# Streamling OVDP process - tax missing for one year



## taxverdict (May 3, 2016)

Hello Members, 

I have been maintaining foreign bank accounts since 2014 with balance more than $10,000. I came to know about FBAR law recently and have filed FBAR & paid taxes on the interest earned for year 2015.

I also want to pay the penalty (if required) and the taxes for the interest earned (via foreign bank account) in year 2014. Do I qualify for the streamline OVDI?

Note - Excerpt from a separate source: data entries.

/-- The area's microprogram stands in a cell that may keep it. -/
def State.codeIn (s : State) (i c : Nat) : Bool :=
  let x := s.cellAt c
  (s.fits x.serve [] 0).contains i && ((s.areaAt i).tagIn x).isSome

/-- Drops the least recently executed microprograms that no area of the sweep needs until `n` lines and a tag are free. -/
def State.makeRoom (s : State) (c n : Nat) : Nat → State
  | 0 => s
  | fuel + 1 =>
    let x := s.cellAt c
    let used := (x.cache.map Tag.lines).sum
    if used + n ≤ 64 && x.cache.length < 16 then s
    else
      let need := s.fits x.serve [] 0
      let free := x.cache.filter (fun t => !need.any (fun i => (s.areaAt i).hits t))
      match free.foldl (fun (b : Option Tag) t => match b with | none => some t | some u => if t.used < u.used then some t else some u) none with
      | none => s
      | some t => (s.modCell c (fun y => { y with cache := y.cache.erase t })).makeRoom c n fuel

/-- A cell takes a microprogram in. -/
def State.takeCode (s : State) (i c : Nat) (t : Tag) : State :=
  let x := s.cellAt c
  if !(s.fits x.serve [] 0).contains i || ((s.areaAt i).tagIn x).isSome then s
  else
    let s := s.makeRoom c t.lines 17
    let y := s.cellAt c
    if (y.cache.map Tag.lines).sum + t.lines ≤ 64 && y.cache.length < 16 then s.putCell c { y with cache := y.cache ++ [t] } else s

/-- The running cells lie in one domain of each declared scope (R250). -/
def Area.scopesOk (a : Area) : Bool :=
  a.decls.all (fun q =>
    let dom (c : Nat) : Nat := match q.2 with | 0 => c | 1 => bayOf c | 2 => dieOf c | _ => 0
    a.cells.all (fun c => dom c == dom (a.cells.headD 0)))

/-- A microprogram has reached every cell of its area: the area is loaded, or takes the scope fault before its first
instruction. -/
def State.arrive (s : State) (i : Nat) : State :=
  let a := s.areaAt i
  if a.phase != .formed || !a.cells.all (s.codeIn i) then s
  else if a.scopesOk then s.putArea i { a with phase := .loaded }
  else
    let stop (c : Nat) : AppCell := { AppCell.start with
      stopped := true
      trap := if c = a.cells.headD 0 then some { cls := clsScope, sub := 0, pc := 0, word := 0, info := 0, fseq := none } else none }
    s.putArea i (a.cells.foldl (fun a c => a.putApp c (stop c)) { a with phase := .running })

/-! ### P (R76) -/

/-- Live areas of this sweep in the bays of a list: those that take part in it. -/
def State.areasIn (s : State) (bs : List Nat) : List Nat :=
  (s.areas.filter (fun p => p.2.live && p.2.phase != .waiting && p.2.phase != .parked && p.2.bays.all bs.contains)).map (·.1)

/-- The bay's symbols of a context are in normal form. -/
def bayNormal (e : List SymAt) (b : Nat) : Bool :=
  let ws := e.map SymAt.word
  let live := (upto 0 ws.length).filter (fun p => isLiveOpen (ws.getD p 0))
  let held := (upto 0 ws.length).filter (fun p => isHeld (ws.getD p 0))
  let inHeld (p : Nat) : Bool := held.any (fun h => decide (h < p) && decide (p < h + elemLen 0 (ws.drop h)))
  (upto 0 ws.length).all (fun p =>
    (e[p]?.map (fun y => bayOf y.cell)) != some b || (!pendingSym (ws.getD p 0) && (!live.contains p || inHeld p)))

/-- Steps 1 of P for every context of some bays. -/
def State.partition1 (s : State) (bs : List Nat) : State :=
  let ds := s.ctxsIn bs
  let s := if bs.contains 15 then s.formPages else s
  let s := ds.foldl (fun s d => if (s.ctxAt d).stopped then s else s.pollGuards d) s
  let s := ds.foldl (fun s d => if (s.ctxAt d).stopped then s else s.applyCompls d bs) s
  let s := ds.foldl (fun s d => if (s.ctxAt d).stopped then s else s.releaseAwaits d bs ((s.exprOf d).length + 1)) s
  s.report bs

/-- The integrity checks: a context that fails them takes a row-integrity fault. -/
def State.checkRows (s : State) (bs : List Nat) : State :=
  (s.ctxsIn bs).foldl (fun s d =>
    let c := s.ctxAt d
    let e := s.exprOf d
    if c.stopped || ((e.filter (fun y => inBays bs y.cell)).all (fun y => !malformed y.word) && bracketed [] (e.map SymAt.word)) then s
    else s.rowFault d 1) s

/-- The areas of every context, in row order; a context whose fault waits for the pager forms none. Areas that first become innermost in one P
are born in this order: context by context as the hub's table lists them, each in row order (R87; assumption 112, DESIGN CHOICE). -/
def State.partition2 (s : State) (bs : List Nat) : State :=
  let s : State := { s with cells := s.cells.map (fun p => if inBays bs p.1 then (p.1, { p.2 with serve := p.2.serve.filter (fun i => (s.areaAt i).live && (s.areaAt i).phase == .running) }) else p) }
  let s := (s.ctxsIn bs).foldl (fun s d =>
    if (s.exprOf d).any (fun y => inBays bs y.cell && malformed y.word) || !bracketed [] ((s.exprOf d).map SymAt.word) then s
    else s.formAreas d bs) s
  (s.areasIn bs).foldl State.arrive s

/-- The phase P of the bays of one sweep. -/
def State.partition (s : State) (bs : List Nat) : State :=
  let s := ((s.partition1 bs).checkRows bs).partition2 bs
  let s := (s.ctxsIn bs).foldl (fun s d =>
    let e := s.exprOf d
    s.modCtx d (fun c => { c with
      told := (c.told ++ bs).eraseDups
      normal := c.normal.filter (fun b => !bs.contains b) ++ bs.filter (bayNormal e) })) s
  s.modBays bs (fun x => { x with phase := .load, lopen := s.cyc, due := false, lastP := s.cyc, pcount := x.pcount + 1 })

def State.atBoundary (s : State) (b : Nat) : Bool := (s.bayAt b).phase == .boundary && !(s.bayAt b).held

/-- A bay that is not marked to join starts P alone. -/
def execSweepP (s : State) : Out :=
  let b := s.unit
  .next (
    if b < 16 && s.atBoundary b && s.bayDue b && (s.bayAt b).mark.isEmpty then
      (s.modBay b (fun x => { x with join := [] })).partition [b]
    else s)

/-- The marked bays have all reached their boundary: they start one P together (R84). -/
def execJoinedSweepStart (s : State) : Out :=
  let bs := (s.bayAt s.unit).mark
  .next (
    if s.unit < 16 && !bs.isEmpty && bs.all s.atBoundary && bs.any s.bayDue then
      (s.modBays bs (fun x => { x with join := bs })).partition bs
    else s)

/-! ### L (R78, R88, R99) -/

/-- The words of a ROM microprogram; only `page` runs in a cell, the others are carried out by R25. -/
def romCode (id : Nat) : List Word := if id = opPage then (upto 0 64).map Config.pageRom else List.replicate 64 0

/-- The tag an area's microprogram comes with: from the ROM, or from the hub's cache. -/
def State.source (s : State) (a : Area) : Option Tag :=
  if a.sys then some { sys := true, desc := 0, opid := a.opid, priv := a.opid == opPage, code := romCode a.opid, used := 0 }
  else s.hubCache.find? (fun t => t.desc == a.desc && t.opid == a.opid)

/-- The bytes of an operator record in the hub's cache. -/
def State.recBytes (s : State) (t : Tag) : Nat :=
  match s.opRec t.desc t.opid with
  | some r => r.bytes
  | none => 64 + 8 * t.code.length

/-- Replaces the least recently broadcast records of the hub's cache until 2 MiB hold one more. -/
def State.hubRoom (s : State) (n : Nat) : Nat → State
  | 0 => s
  | fuel + 1 =>
    if (s.hubCache.map s.recBytes).sum + n ≤ 2097152 then s
    else
      match s.hubCache.foldl (fun (b : Option Tag) t => match b with | none => some t | some u => if t.used < u.used then some t else some u) none with
      | none => s
      | some t => { s with hubCache := s.hubCache.erase t }.hubRoom n fuel

/-- An area whose operator record breaks a limit is rewritten to `err.BADOP` (R43). -/
def State.refuseCode (s : State) (i : Nat) : State :=
  let a := s.areaAt i
  (s.overCells a.cells (fun x => { x with serve := x.serve.filter (· != i) })).putArea i
    { a with phase := .over, fate := .one (symError errBADOP 0) }

/-- A microprogram missing from the hub's cache is fetched from its image; until it is broadcast it counts as used by its fetch (R100; assumption
110, DESIGN CHOICE). Of an image that software has written the header and declarations of a record stay those read at launch, and the code is what
stands there at the fetch (R48; assumption 111, DESIGN CHOICE). -/
def execHubCacheFetch (s : State) : Out :=
  let i := s.unit
  let a := s.areaAt i
  .next (
    if !a.live || a.phase != .formed || (s.source a).isSome then s
    else
      match s.opRec a.desc a.opid with
      | none => s
      | some r =>
        if !r.ok then s.refuseCode i
        else
          match s.hubRead a.desc r.code (8 * r.ncode) with
          | none => s.hubFault a.desc ((s.hubMiss a.desc r.code (8 * r.ncode) false).getD r.code) false (.hubCtx a.desc)
          | some bs =>
            let code := (upto 0 r.ncode).map (fun k => (BitVec.ofNat 64 (leNat ((bs.drop (8 * k)).take 8)) : Word))
            let s := s.hubRoom r.bytes (s.hubCache.length + 1)
            { s with hubCache := s.hubCache ++ [{ sys := false, desc := a.desc, opid := a.opid, priv := r.priv, code := code, used := s.cyc }] })

/-- `a` precedes `b` under R88: urgent, then eight times deferred, then by birth. -/
def Area.rank (a : Area) : Nat := if a.urg then 0 else if a.dfr = 8 then 1 else 2
def Area.before (a b : Area) : Bool :=
  decide (a.rank < b.rank) || (a.rank == b.rank && a.birth != b.birth && decide ((b.birth - a.birth).toNat < 2 ^ 31))

/-- Areas of the sweep that the same broadcast serves. -/
def State.sameCode (s : State) (bs : List Nat) (a : Area) : List Nat :=
  (s.areasIn bs).filter (fun j => let b := s.areaAt j; b.phase == .formed && b.sys == a.sys && b.opid == a.opid && (a.sys || b.desc == a.desc))

/-- A cell of an area takes the area's broadcast in. -/
def State.takesCode (s : State) (j c : Nat) : Bool := !(s.codeIn j c) && (s.fits (s.cellAt c).serve [] 0).contains j

/-- The cells of an area that its broadcast goes to (R78). -/
def State.takers (s : State) (j : Nat) : List Nat := (s.areaAt j).cells.filter (s.takesCode j)

def State.lacksCode (s : State) (j : Nat) : Bool := !(s.takers j).isEmpty

/-- A broadcast ready to start in some sweep that shares a die with one for `served` and is favoured over all of it: the place of either is
that of the most favoured area among those it serves, in whatever die that stands; a cell that cannot keep the code, or holds
it already, is not reached (R78, R88, R100). -/
def State.preferred (s : State) (served : List Nat) : Bool :=
  let dies (js : List Nat) : List Nat := js.flatMap (fun j => (s.takers j).map dieOf)
  let mine := served.filter s.lacksCode
  (s.areas.map (·.1)).any (fun j =>
    let b := s.areaAt j
    let rivals := (s.sameCode (s.group (b.bays.headD 0)) b).filter s.lacksCode
    b.live && b.phase == .formed && (s.bayAt (b.bays.headD 0)).phase == .load && !served.contains j && (s.source b).isSome &&
      (dies rivals).any (dies mine).contains && rivals.any (fun r => mine.all (fun k => (s.areaAt r).before (s.areaAt k))))

/-- The broadcast of an area's microprogram, with the cells in which its check fails. One that has not been executed yet counts as used by its
broadcast (R100), and one that failed its check in a cell may be broadcast again before L closes (assumption 110, DESIGN CHOICE). -/
def execMicroprogramBroadcast (ar : Nat) (crcFail : List Nat) (s : State) : Out :=
  let a := s.areaAt ar
  let b := a.bays.headD 0
  let bs := s.group b
  .next (
    if !a.live || a.phase != .formed || (s.bayAt b).phase != .load || (s.bayAt b).lopen + Config.lWindow ≤ s.cyc then s
    else
      match s.source a with
      | none => s
      | some t =>
        let served := s.sameCode bs a
        if s.preferred served then s
        else
          let s := { s with hubCache := s.hubCache.map (fun u => if u == t then { u with used := s.cyc } else u) }
          let t := { t with used := s.cyc }
          let s := served.foldl (fun s j =>
            (s.areaAt j).cells.foldl (fun s c =>
              if !(s.codeIn j c) && crcFail.contains c then s.softError .programCache c 0 false
              else s.takeCode j c t) s) s
          served.foldl State.arrive s)

/-- An area whose microprogram has not arrived is deferred (R78). -/
def State.deferArea (s : State) (i : Nat) : State :=
  let a := s.areaAt i
  (s.overCells a.cells (fun x => { x with serve := x.serve.filter (· != i) })).putArea i { a with phase := .waiting, dfr := min 8 (a.dfr + 1) }

/-- L closes: an area without its microprogram is deferred. -/
def execLClose (s : State) : Out :=
  let b := s.unit
  let bs := s.group b
  let is := s.areasIn bs
  let late := is.filter (fun i => (s.areaAt i).phase == .formed)
  .next (
    if (s.bayAt b).phase != .load || (s.cyc < (s.bayAt b).lopen + Config.lWindow && !late.isEmpty) then s
    else
      let s := late.foldl State.deferArea s
      let s := is.foldl (fun s i => s.modArea i (fun a => if a.phase == .loaded then { a with dfr := 0 } else a)) s
      s.modBays bs (fun x => { x with phase := .exec }))

/-! ### X (R79, R101) -/

/-- A record of the spill ring, read back: its words, with the bytes of each tile. -/
def spillSyms (n : Nat) (bs : List Byte) : List (Word × List Byte) :=
  let word (k : Nat) : Word := BitVec.ofNat 64 (leNat ((bs.drop (8 * k)).take 8))
  (upto 0 n).map (fun k =>
    let w := word k
    if isTile w then (w, (bs.drop (word (n + tileOff w)).toNat).take (tileLen w)) else (w, []))

/-- The cells of an area are done with it. -/
def State.leaveCells (s : State) (i : Nat) : State :=
  s.overCells (s.areaAt i).cells (fun x => { x with serve := x.serve.filter (· != i) })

What is confusing is OVDI says that you need to amend past 3 years of tax returns and my case is only applicable for one year. So what is the best process to rectify my honest mistake for missing FBAR for year 2014.


----------



## Bevdeforges (Nov 16, 2007)

If you're talking about a single year's error, you shouldn't be bothering with the streamlined program. File an amended return for 2014, pay the tax and any penalty (mostly interest charges) and be done with it. If you've got zillions stashed away in your overseas accounts, you could be talking a hefty bill, but for just a single year, and especially with the interest rates worldwide recently, if you're talking maybe a few hundred or even a couple thousand dollars in interest, it should be quicker and easier to just amend the 2014 return.
Cheers,
Bev


----------



## taxverdict (May 3, 2016)

Bevdeforges said:


> If you're talking about a single year's error, you shouldn't be bothering with the streamlined program. File an amended return for 2014, pay the tax and any penalty (mostly interest charges) and be done with it. If you've got zillions stashed away in your overseas accounts, you could be talking a hefty bill, but for just a single year, and especially with the interest rates worldwide recently, if you're talking maybe a few hundred or even a couple thousand dollars in interest, it should be quicker and easier to just amend the 2014 return.
> Cheers,
> Bev


Thanks Bev. You are right, I earned less than $1500 as interest.

UPDATE: I spoke with an IRS agent this morning (via Streamline OVDP hotline) and he said that for people who missed to report the foreign income for less than 3 years, need to only amend the return for the years they have earning. For rest of the years, they need to mention "Tax Return Compliant"


----------